目前對(duì)于WBP11基因的功能研究非常少。已有研究顯示，在人類和小鼠中，WBP11基因突變會(huì)導(dǎo)致人類出現(xiàn)多種先天性異常，包括先天性心臟病、椎體異常、食道異常、腎臟異常等，該基因突變的小鼠也表現(xiàn)出類似的先天性異常，但未發(fā)現(xiàn)有心臟畸形［14］。對(duì)于WBP11基因在其中的作用機(jī)制還未有研究，也不清楚WBP11突變體在心臟發(fā)育中的不同表現(xiàn)是由于物種差異還是其他原因所致。而作為重要模式生物的斑馬魚wbp11基因是人類和小鼠WBP11基因的直系同源基因，因此，我們首次使用CRISPR/Cas9技術(shù)對(duì)斑馬魚的wbp11基因進(jìn)行特異性敲除，以獲得wbp11基因缺陷的突變體斑馬魚，從而為進(jìn)一步探究wbp11基因突變對(duì)斑馬魚早期的生長(zhǎng)發(fā)育所造成的影響以及其生物學(xué)功能奠定基礎(chǔ)。

1 材料與方法

1.1 試驗(yàn)材料

本試驗(yàn)使用的AB品系野生型斑馬魚（Barchydanio rerio var）由本實(shí)驗(yàn)室繁殖飼養(yǎng)，水溫約28.5℃，采取14 h光照/10 h黑暗光周期，pH值維持在6.8～7.5。斑馬魚胚胎置于E3 Buffer，在28.5℃恒溫培養(yǎng)箱中孵育，4～6 d開始喂食草履蟲（Paramoecium caudatum），12 d開始草履蟲和豐年蝦（Artemia salina）混合喂養(yǎng)，15 d轉(zhuǎn)移到養(yǎng)殖系統(tǒng)中，直至3個(gè)月性成熟，成魚早中晚各喂食1次。
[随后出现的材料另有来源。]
-- ==== Sys2Proof/Machine/Loader.lean ====
section
/-! DEFINITION. What the Track Plan loader writes (R46 to R50): station tables and their checks on a live fabric (R51, R157),
segments, the register groups that GO and the resets return, and the steps of GO (R48). -/

namespace Sys2Proof.Machine

/-! ### Words of the station tables (R18) -/

/-- Write a table word as it stands. -/
def Dev.putTable (d : Dev) (p off : Nat) (v : Word) : Dev :=
  let k := w32 (tableMask off)
  d.updSW p off (fun w => (v &&& k) ||| (w &&& ~~~k))

/-- A write of STN_MOD_VALUE[k] sets MOD_T to the present step of the slot's world in the station (R113). -/
def Dev.putModValue (d : Dev) (p k : Nat) (v : Word) : Dev :=
  (d.setSW p (modValue k) v).updSW p (modT k) (setFld · 0 16 (d.slotStep p k))

/-! ### Junction entries (R157, R51, R134) -/

def noStage (_ : Nat) : Nat × Option Word × Option Word := (0, none, none)

/-- Stage word 0x0 or 0x4 of an entry for a master. -/
def Dev.jStage (d : Dev) (p m j : Nat) (hi : Bool) (v : Word) : Dev :=
  d.updStn p (fun s =>
    let old := s.staged.get noStage m
    let old := if old.1 = j then old else (j, none, none)
    { s with staged := s.staged.set noStage m (if hi then (j, old.2.1, some v) else (j, some v, old.2.2)) })

/-- Take the words that a master has staged for an entry with a word 0x8, as one entry; its staging register is clear. -/
def Dev.jTake (d : Dev) (p m j : Nat) (v : Word) : Match × Dev :=
  let st := (d.stn p).staged.get noStage m
  let st := if st.1 = j then st.2 else (none, none)
  let old := d.jMatch p j
  ({ valid := bit v 31, key := st.1.getD old.key, mask := st.2.getD old.mask, mod := bit v 29 },
    d.updStn p (fun s => { s with staged := s.staged.set noStage m (0, none, none) }))

/-- Put an entry in place, with HITS zero. -/
def Dev.jPut (d : Dev) (p j : Nat) (e : Match) (v : Word) : Dev :=
  (((d.setSW p (jOff j) e.key).setSW p (jOff j + 4) e.mask).setSW p (jOff j + 8) v).setSW p (jOff j + 12) 0

/-- Commit an entry with the words that a master has staged for it. -/
def Dev.jCommit (d : Dev) (p m j : Nat) (v : Word) : Dev :=
  let v := v &&& w32 (tableMask 0x68008)
  let old := d.jMatch p j
  let (new, d) := d.jTake p m j v
  if d.collides old new || d.badTransit p new v then d.refuseCfg (some p) else d.jPut p j new v

/-- A word of a Junction entry that a LOAD writes, through the loader's own staging register; no world is live, so that no
check of R51 applies. -/
def Dev.jLoad (d : Dev) (p a : Nat) (v : Word) : Dev :=
  let j := (a - 0x68000) / 16
  match a % 16 / 4 with
  | 0 => d.jStage p Master.loader.idx j false v
  | 1 => d.jStage p Master.loader.idx j true v
  | 2 =>
    let v := v &&& w32 (tableMask 0x68008)
    let (e, d) := d.jTake p Master.loader.idx j v
    d.jPut p j e v
  | _ => d

/-! ### Population descriptors (R51, R56, R59) -/

/-- A valid descriptor whose world is live and not held. -/
def Dev.ownerBusy (d : Dev) (p : Nat) (q : Pop) : Bool := q.valid && (d.slotWorld p q.modSlot).any d.active

/-- The station writes POP of every slot that a valid descriptor owns (R56).  Of a slot that none owns the spec does not say
what POP reads: it keeps the value it had (DESIGN CHOICE, log entry 50). -/
def Dev.writePops (d : Dev) (p : Nat) : Dev :=
  let slots := (d.validPops p).foldl (fun (l : List (Nat × Nat)) q =>
    l ++ (List.range q.2.slotCount).map (fun i => (q.2.slotBase + i, q.1))) []
  { d with stnM := slots.foldl (fun m s => m.set zeroByte (skey p (slotOff s.1 + 10)) (BitVec.ofNat 8 s.2)) d.stnM }

/-- Write bytes at a window offset below 0x7_0000 as a LOAD does: memories through the row arbiter, tables word by word, and
POP where the run reaches the descriptors (R56). -/
def Dev.putRun (d : Dev) (p off : Nat) (bs : List Byte) : Dev :=
  let k := 0x60000 - off
  let d := if off < 0x60000 then d.signalStore p off (bs.take k) else d
  let tail := bs.drop k
  let start := max off 0x60000
  let d := (List.range (tail.length / 4)).foldl (fun (d : Dev) i =>
    let a := start + 4 * i
    let v := recWord tail (4 * i)
    if 0x68000 ≤ a ∧ a < 0x6C000 then d.jLoad p a v
    else if 0x6C000 ≤ a ∧ a < 0x6C100 ∧ a % 16 = 4 then d.putModValue p ((a - 0x6C000) / 16) v
    else d.putTable p a v) d
  if 4 ≤ tail.length ∧ start < 0x62000 then d.writePops p else d

/-- Write words of descriptor `k`, as one change, if the terms of R51 let them through. -/
def Dev.descWrite (d : Dev) (p k : Nat) (check : Bool) (ws : List (Nat × Word)) : Dev :=
  let new := ws.foldl (fun (d : Dev) w => d.putTable p (0x60000 + 32 * k + 4 * w.1) w.2) d
  if d.ownerBusy p (d.pop p k) || d.ownerBusy p (new.pop p k) || (check && !new.descOk p k) then d.refuseCfg (some p)
  else new.writePops p

/-! ### World slots (R39, R113) -/

/-- Write a word of STN_MOD_CFG under R113. -/
def Dev.modCfg1 (d : Dev) (p m : Nat) (v : Word) : Dev :=
  let old := d.sW p (modCfg m)
  let v := v &&& w32 (tableMask (modCfg m))
  let wOf := fun (c : Word) => if bit c 31 then some (fld c 0 12) else none
  let changes := bit old 31 != bit v 31 || fld old 0 12 != fld v 0 12
  let busy := (wOf old).any d.active || (wOf v).any d.active
  let twice := (wOf v).any (fun w => (List.range 16).any (fun k => k != m && d.slotWorld p k == some w))
  if (changes && busy) || twice then d.refuseCfg (some p) else d.setSW p (modCfg m) v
研究所用儀器與試劑：多聚酶鏈?zhǔn)椒磻?yīng)儀，移液器和分光光度計(jì)（Eppendorf公司）；斑馬魚養(yǎng)殖系統(tǒng)（北京愛生科技發(fā)展有限公司）；離心機(jī)（Fresco生物）；凝膠成像分析系統(tǒng)（Tanon公司）；恒溫培養(yǎng)搖床（HZQ-A）（江蘇太倉(cāng)儀器設(shè)備）；表型分析多倍顯微鏡（奧林巴斯公司）；倒置熒光體視鏡（蔡司公司）；拉針儀（narishige）；pH計(jì)（320-S）（Barnstead）；顯微注射儀（PLI-100A）（Harvard Apparatus）；精度分析天平（舜宇恒平）；DEPC水（0.1% DEPC溶于去離子水中）；E3 Buffer（5 mol/L NaCl溶液60 mL，1 mol/L KCl溶液10 mL，1 mol/L MgSO4 20 mL，CaCl2 2.94 g，甲基藍(lán)精粉1.00 g，去離子水定容至600 mL）；LB培養(yǎng)基（luria-bertani medium，肉湯培養(yǎng)基）（胰蛋白胨10 g，酵母提取物5 g，NaCl 5 g，固體培養(yǎng)基則再加15 g瓊脂，去離子水定容至1 L）；2.0%瓊脂糖膠（2 g瓊脂糖，100 mL去離子水）；TrueCut? Cas9 蛋白（Thermo Fisher）；T7轉(zhuǎn)錄試劑盒（Promega公司）；pMD?18-T Vector Cloning Kit（寶生生物公司）；RNA提取試劑盒（迅捷生物公司）；逆轉(zhuǎn)錄試劑盒（蘭博利德公司）；純化試劑盒（OMEGA公司）。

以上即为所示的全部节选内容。